[The data — start]

/-- Candles that may begin a wave of a command: a piece is left there, the turn is the command's, and no wave of it is in progress. -/
def State.openCandles (s : State) (k : NearCmd) : List (Nat × Nat) :=
  (k.pieces.map Piece.candle).eraseDups.filter (fun q => (s.candleTurns q).head? == some k.n && !k.waves.any (fun w => (w.chip, w.channel) == q))

/-- The pieces that a wave binds: any choice of those left at the candle, one to a bank, and at least one (R411). -/
def bindPieces (free : Nat) (ps : List Piece) : List Piece :=
  match ps.zipIdx.foldl (fun (acc : List Piece) e =>
    if Config.freeChoice (free + e.2) % 2 = 1 && !acc.any (fun p => frameBank p.frame == frameBank e.1.frame) then acc ++ [e.1] else acc) [] with
  | [] => ps.take 1
  | chosen => chosen

/-- A candle begins a wave of a command. -/
def State.beginWave (s : State) (c : CoreId) (k : NearCmd) (q : Nat × Nat) : State :=
  let here := k.pieces.filter (fun p => p.candle == q)
  let chosen := bindPieces s.fresh here
  let w : Wave := { chip := q.1, channel := q.2, asid := k.asid, k := k.regs.drop 2, pass := 0, banks := chosen.map Bank.fresh, flags := 0 }
  ({ s with fresh := s.fresh + here.length } : State).setNear c { k with waves := k.waves ++ [w], pieces := k.pieces.filter (fun p => !chosen.contains p) }

/-- One bank ALU executes its next instruction; with the last of its wave, the candle takes the next field's wave in turn (R429). DEDUCED, unsafe:
log 44. -/
def State.stepWave (s : State) (c : CoreId) (k : NearCmd) (w : Wave) (b : Bank) : State :=
  let passes := wordBits (k.regs.getD 1 0) 45 40 + 1
  match s.bankStep w b k.program with
  | (s, v) =>
    if v.ended k.program.length passes then
      let q := (v.chip, v.channel)
      let left := k.pieces.any (fun p => p.candle == q)
      let s := s.setTurns q ((s.candleTurns q).tail ++ (if left then [k.n] else []))
      (s.countEvent (8 + v.chip) 5).setNear c { k with waves := k.waves.filter (fun u => !(u.chip == w.chip && u.channel == w.channel)), flags := k.flags ||| v.flags }
    else s.setNear c { k with waves := k.waves.map (fun u => if u.chip = w.chip ∧ u.channel = w.channel then v else u) }

/-- One step of the candles of an `nlaunch`: a wave begins or a bank ALU executes an instruction, whichever comes next; when no piece is left the
operation completes. -/
def State.runCandles (s : State) (c : CoreId) (k : NearCmd) : State :=
  let begins := s.openCandles k
  let banks := k.waves.flatMap (fun w => w.behind.map (fun b => (w, b)))
  if k.pieces.isEmpty && k.waves.isEmpty then s.nearDone c k k.base.toNat (k.base.toNat + 65536 * k.pages)
  else
    let i := Config.freeChoice s.fresh % (begins.length + banks.length)
    let s := { s with fresh := s.fresh + 1 }
    match begins[i]?, banks[i - begins.length]? with
    | some q, _ => s.beginWave c k q
    | none, some (w, b) => s.stepWave c k w b
    | none, none => s

/-! ## Phase 2 of an `nrow` (R423, R435, R436) -/

/-- A row transfer can move a frame to another: both share pseudo-channel, bank and subarray (R435). -/
def rowPath (fd fs : Nat) : Bool :=
  frameChannel fd == frameChannel fs && frameBank fd == frameBank fs && frameSubarray fd == frameSubarray fs

/-- The accesses that move one piece: rows by row transfer, and otherwise columns through the base-die buffer. -/
def pieceMoves (chip fd : Nat) (src : Option Nat) : List RowMove :=
  match src with
  | none => (List.range 4).map (fun r => { chip, dst := 4096 * fd + 1024 * r, src := none, bytes := 1024 })
  | some fs =>
    let n := if rowPath fd fs then 1024 else 64
    (List.range (4096 / n)).map (fun i => { chip, dst := 4096 * fd + n * i, src := some (4096 * fs + n * i), bytes := n })

/-- Phase 2 of an `nrow` begins: source lines are written back, destination lines invalidated, and the accesses of phase 2 find no line of either
(R423, R436). A discarded source reads as zeros. -/
def State.beginRows (s : State) (c : CoreId) (k : NearCmd) : State :=
  let pages := wordBits (k.regs.getD 2 0) 15 0
  let lo := (k.regs.getD 0 0).toNat
  let slo := (k.regs.getD 1 0).toNat
  let leafAt (m va : Nat) : Option Word64 := (k.leaves.find? (fun p => p.1 == m && p.2.1 == va)).map (fun p => p.2.2)
  let s := s.revivePages k.asid (k.leaves.filter (fun p => decide (lo ≤ p.2.1) && decide (p.2.1 < lo + 65536 * pages)))
  let s := s.ddb.chips.foldl (fun (s : State) m =>
    let source (l : LlcLine) : Bool := k.op == .nrowCopy && l.asid == k.asid && inRange l.granule slo (slo + 65536 * pages)
    (s.dropLines m true source).dropLines m false (fun l => l.asid == k.asid && inRange l.granule lo (lo + 65536 * pages))) s
  let moves : List RowMove := s.ddb.chips.flatMap (fun m => (List.range pages).flatMap (fun i =>
    match leafAt m (lo + 65536 * i) with
    | none => []
    | some d =>
      let src := (if k.op == .nrowCopy then leafAt m (slo + 65536 * i) else none).bind (fun e => if Leaf.disc e then none else some (Leaf.frame e))
      (List.range s.span).flatMap (fun j => pieceMoves m (Leaf.frame d + j) (src.map (fun f => f + j)))))
  s.setNear c { k with stage := .running, moves }

/-- One move; both paths bypass the controller's cipher, which is off (R496). -/
def State.moveRow (s : State) (v : RowMove) : State :=
  s.localWrite 0 v.chip v.dst (match v.src with | some a => s.localRead 0 v.chip a v.bytes | none => hiddenZeroRow)

/-- One step of an `nrow`: any of the moves left; after the last, the copies of the destination go and the operation completes. -/
def State.runRows (s : State) (c : CoreId) (k : NearCmd) : State :=
  let lo := (k.regs.getD 0 0).toNat
  let hi := lo + 65536 * wordBits (k.regs.getD 2 0) 15 0
  match k.moves[Config.freeChoice s.fresh % k.moves.length]? with
  | some v => (({ s with fresh := s.fresh + 1 } : State).moveRow v).setNear c { k with moves := k.moves.filter (fun u => u != v) }
  | none =>
    let s := { s with gau := s.gau.map (fun (e : Fin 8 × List GauLine) => (e.1, e.2.filter (fun l => !(l.gang == k.gang && l.asid == k.asid && inRange l.granule lo hi)))) }
    s.nearDone c k lo hi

[The data — finish]

> _What the task asks_
Scan the listing above for the line that has "match begins[i]?, banks[i", then copy exactly from that line through the line that has "let source (l".

> _Response box_
    match begins[i]?, banks[i - begins.length]? with
    | some q, _ => s.beginWave c k q
    | none, some (w, b) => s.stepWave c k w b
    | none, none => s

/-! ## Phase 2 of an `nrow` (R423, R435, R436) -/

/-- A row transfer can move a frame to another: both share pseudo-channel, bank and subarray (R435). -/
def rowPath (fd fs : Nat) : Bool :=
  frameChannel fd == frameChannel fs && frameBank fd == frameBank fs && frameSubarray fd == frameSubarray fs

/-- The accesses that move one piece: rows by row transfer, and otherwise columns through the base-die buffer. -/
def pieceMoves (chip fd : Nat) (src : Option Nat) : List RowMove :=
  match src with
  | none => (List.range 4).map (fun r => { chip, dst := 4096 * fd + 1024 * r, src := none, bytes := 1024 })
  | some fs =>
    let n := if rowPath fd fs then 1024 else 64
    (List.range (4096 / n)).map (fun i => { chip, dst := 4096 * fd + n * i, src := some (4096 * fs + n * i), bytes := n })

/-- Phase 2 of an `nrow` begins: source lines are written back, destination lines invalidated, and the accesses of phase 2 find no line of either
(R423, R436). A discarded source reads as zeros. -/
def State.beginRows (s : State) (c : CoreId) (k : NearCmd) : State :=
  let pages := wordBits (k.regs.getD 2 0) 15 0
  let lo := (k.regs.getD 0 0).toNat
  let slo := (k.regs.getD 1 0).toNat
  let leafAt (m va : Nat) : Option Word64 := (k.leaves.find? (fun p => p.1 == m && p.2.1 == va)).map (fun p => p.2.2)
  let s := s.revivePages k.asid (k.leaves.filter (fun p => decide (lo ≤ p.2.1) && decide (p.2.1 < lo + 65536 * pages)))
  let s := s.ddb.chips.foldl (fun (s : State) m =>
    let source (l : LlcLine) : Bool := k.op == .nrowCopy && l.asid == k.asid && inRange l.granule slo (slo + 65536 * pages)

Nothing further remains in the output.